Anthony Eugene CASH, Appellant, v. AIRPORT MINI-STORAGE, Appellee.

No. 3D00-2581.

Decided: April 18, 2001

Before SCHWARTZ, C.J., and RAMIREZ, J., and NESBITT, Senior Judge. Anthony Eugene Cash, in proper person. Walton, Lantaff, Schroeder, & Carson, and Michael H. Galex, Miami, for appellee.

Anthony Eugene Cash rented self-service storage space from Airport Mini-Storage but did not keep up the rental payments.   Cash claims that at the time he rented the space he was informed of the possibility of some $10 monthly late fee, however was not informed of any other provisions or contractual arrangements.   Sometime thereafter, realizing he was late in his payments, Cash maintains that he attempted to partially pay the sum then owed, but was turned away.   Airport Mini Storage thereafter apparently sold off Cash's possessions to pay the past due fees.   Cash filed a complaint of sorts alleging a violation of various state and federal constitutional rights as well as the company's intentional infliction of emotional distress.   Also, although far from a model of clarity, the complaint also asserted a breach of contract claim and a claim that the storage facility had failed to act in compliance with section 83.806 Florida Statutes (1999), the statutory section providing for enforcement of liens on self-storage space.

The trial court dismissed Cash's complaint without prejudice, concluding that the pleading was little more than rambling and did not adequately state any cause of action.   Thereafter, Cash filed another complaint which the trial court again concluded did not comply with Florida Rule of Civil Procedure 1.110(b).  The court then dismissed the action in accordance with Florida Rule of Civil Procedure 1.420(b).

 Under Rule 1.110(b), a complaint is required to contain a short and plain statement of the ultimate facts showing that the pleader is entitled to relief.  Rule 1.420(b) states that any party may move for dismissal of an action or of any claim against him for failure of an adverse party to comply with the Rules or any order of the court.   A dismissal under this rule operates as an adjudication on the merits.   We affirm in part, and reverse in part the order under review.   As to Cash's claims of emotional distress, violation of privacy, 4th Amendment, due process and equal protection rights, we affirm the dismissal of these claims.   Cash failed to comply with Rule 1.110(b) and also failed to allege the elements of these claims.
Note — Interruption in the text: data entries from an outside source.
-- ==== Sys2Proof/Machine/DigestWindows.lean ====
section
/-! DEFINITION. The digest windows (R289 to R293, R295, R296). -/

namespace Sys2Proof.Machine

open Sys2Proof

/-- The windows work for a port: from DEVICE_READY on, and not in HALTED (R289). -/
def State.windowsWork (s : State) (p : Nat) : Bool := s.ready && decide (p < s.portsUsed)

/-- CLAIM: a free window goes to the writing port; a held one sets BUSY in the writer's view (R290). -/
def State.claimWindow (s : State) (p w : Nat) (token : BitVec 32) : State :=
  if !s.windowsWork p || token == 0 then s
  else if (s.window w).owner.isNone then
    s.modWindow w fun _ => { owner := some p, token := token, lastWrite := s.now }
  else
    (s.modWindow w fun x => { x with
      busyFor := if x.owner == some p || x.busyFor.contains p then x.busyFor else x.busyFor ++ [p]
      lastWrite := if x.owner == some p then s.now else x.lastWrite })

/-- A write of the owning port other than to CLAIM; another port's is ignored (R290). -/
def State.ownerWrite (s : State) (p w : Nat) (f : State → State) : State :=
  if s.windowsWork p && (s.window w).owner == some p then
    f (s.modWindow w fun x => { x with lastWrite := s.now })
  else s

/-- RELEASE: with the owner's token it clears and frees the window (R290). -/
def State.releaseWindow (s : State) (p w : Nat) (token : BitVec 32) : State :=
  s.ownerWrite p w fun s => if (s.window w).token == token then s.modWindow w fun _ => {} else s

/-- START with these fields is ignored (Table - WSTATUS). -/
def startBad (v : BitVec 32) : Bool :=
  !within 1 (bits v.toNat 3 0) 10 || (v.getLsbD 22 && bits v.toNat 3 0 != 3)

/-- The fields of WCTRL that hold (Table - WCTRL). -/
def wctrlKept (v : BitVec 32) : BitVec 32 := v &&& 0x00470F0F#32

/-- WCTRL written: its fields, and START where bit 4 is 1 (R291). -/
def State.writeWctrl (s : State) (p w : Nat) (v : BitVec 32) : State :=
  s.ownerWrite p w fun s => s.modWindow w fun x =>
    let x := { x with wctrl := wctrlKept v }
    if !v.getLsbD 4 then x
    else if startBad v then { x with configError := true }
    else { x with
      message := [], digest := [], done := false, extended := false
      alarm := false, busError := false, lengthError := false
      active := true, alg := bits v.toNat 3 0, limit := x.declared }

/-- A length disagreement clears the state (R291). -/
def Window.disagree (x : Window) : Window := { x.clear with lengthError := true }

/-- A bus error clears the state and leaves the claim (R293). -/
def Window.busErr (x : Window) : Window := { x.clear with busError := true }

/-- A DATA write: 8 bytes more, or past DECLARED_LEN a length disagreement (R291, R293). -/
def State.writeData (s : State) (p w size : Nat) (v : BitVec 64) (poisoned : Bool) : State :=
  s.ownerWrite p w fun s => s.modWindow w fun x =>
    if poisoned || size != 8 then x.busErr
    else if !x.active then x
    else
      let m := x.message ++ le 8 v.toNat
      if x.limit < m.length then x.disagree else { x with message := m }

/-- The digest is extended into the port register that EXTEND_MR names, where EXTEND is set and V has its 48 bytes
(R294 to R296). -/
def State.windowExtend (s : State) (p w : Nat) : State :=
  let x := s.window w
  if !x.wctrl.getLsbD 22 || x.alg != 3 then s
  else
    let mr := 8 + 8 * p + bits x.wctrl.toNat 18 16
    if s.mayExtend mr then (s.extendMr mr 1 x.digest).modWindow w fun x => { x with extended := true }
    else s.modWindow w fun x => { x with extendRefused := true }

/-- DATA_LAST: LAST_VALID bytes more, then the digest, or a length disagreement (R291, R298). -/
def State.writeDataLast (s : State) (p w size : Nat) (v : BitVec 64) (poisoned : Bool) : State :=
  s.ownerWrite p w fun s =>
    let x := s.window w
    if poisoned || size != 8 then s.modWindow w Window.busErr
    else if !x.active then s
    else
      let m := x.message ++ (le 8 v.toNat).take (bits x.wctrl.toNat 11 8)
      if m.length != x.limit then s.modWindow w Window.disagree
      else
        let s := s.modWindow w fun x => { x with
          message := m, digest := hashOf x.alg m 0, done := true, active := false }
        (s.bump 0x220028 7 1).windowExtend p w

/-- DIGEST as read: zero before DONE, which sets EARLY_READ (R292). -/
def State.readDigest (s : State) (p w word : Nat) : State :=
  let at_ := 0x8000 + 0x1000 * w + 0x40 + 8 * word
  let answer (s : State) (n : Nat) : State := s.send (.registerRead p at_ (BitVec.ofNat 64 n))
  if !s.windowsWork p then answer s 0
  else if (s.window w).done then answer s (fieldLe (8 * word) 8 (fit 64 (s.window w).digest))
  else answer (s.modWindow w fun x => { x with earlyRead := true }) 0

/-- 10 s with no write from the owner free the window (R290). -/
def State.windowIdle (s : State) (w : Nat) : State :=
  if (s.window w).owner.isSome then (s.until ((s.window w).lastWrite + 10000000000)).freeWindow w else s

/-- CLAIM. -/
def execClaim (port win : Fin 4) (value : BitVec 32) (s : State) : Result := .next (s.claimWindow port win value)
/-- RELEASE. -/
def execRelease (port win : Fin 4) (value : BitVec 32) (s : State) : Result := .next (s.releaseWindow port win value)
/-- DIGEST_START: a write of WCTRL with START. -/
def execDigestStart (port win : Fin 4) (value : BitVec 32) (s : State) : Result :=
  .next (s.writeWctrl port win (value ||| 16))
/-- DATA. -/
def execData (port win : Fin 4) (size : Nat) (value : BitVec 64) (poisoned : Bool) (s : State) : Result :=
  .next (s.writeData port win size value poisoned)
/-- DATA_LAST. -/
def execDataLast (port win : Fin 4) (size : Nat) (value : BitVec 64) (poisoned : Bool) (s : State) : Result :=
  .next (s.writeDataLast port win size value poisoned)
/-- DIGEST_READ. -/
def execDigestRead (port win : Fin 4) (word : Fin 8) (s : State) : Result := .next (s.readDigest port win word)
/-- DIGEST_WINDOW_IDLE. -/
def execDigestWindowIdle (win : Fin 4) (s : State) : Result := .next (s.windowIdle win)

end Sys2Proof.Machine
end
See Clemente v. Horne, 707 So.2d 865, 866 (Fla. 3d DCA 1998);  see also Davis v. Prudential Sec., Inc., 59 F.3d 1186, 1186 (11th Cir.1995).

The Fifth district affirmed a dismissal based on a similar disjointed pleadings in Dewitt v. Rossi, 559 So.2d 659 (Fla. 5th DCA 1990).   See Barrett v. City of Margate, 743 So.2d 1160, 1163 (Fla. 4th DCA 1999) (observing that notwithstanding the fundamental principle of allowing pro se litigants procedural latitude, a practice effected to ensure access to the courts for all citizens, pro se litigants are not immune from the rules of procedure).

 Here, Cash's pleadings construed most liberally however do briefly state the facts and allege the elements of a claim for breach of contract and/or the failure of the facility to comply with section 83.806.   Accordingly we reverse the trial court's dismissal as to these claims.   As to the balance of the order under review, the trial court's decision is affirmed.

PER CURIAM.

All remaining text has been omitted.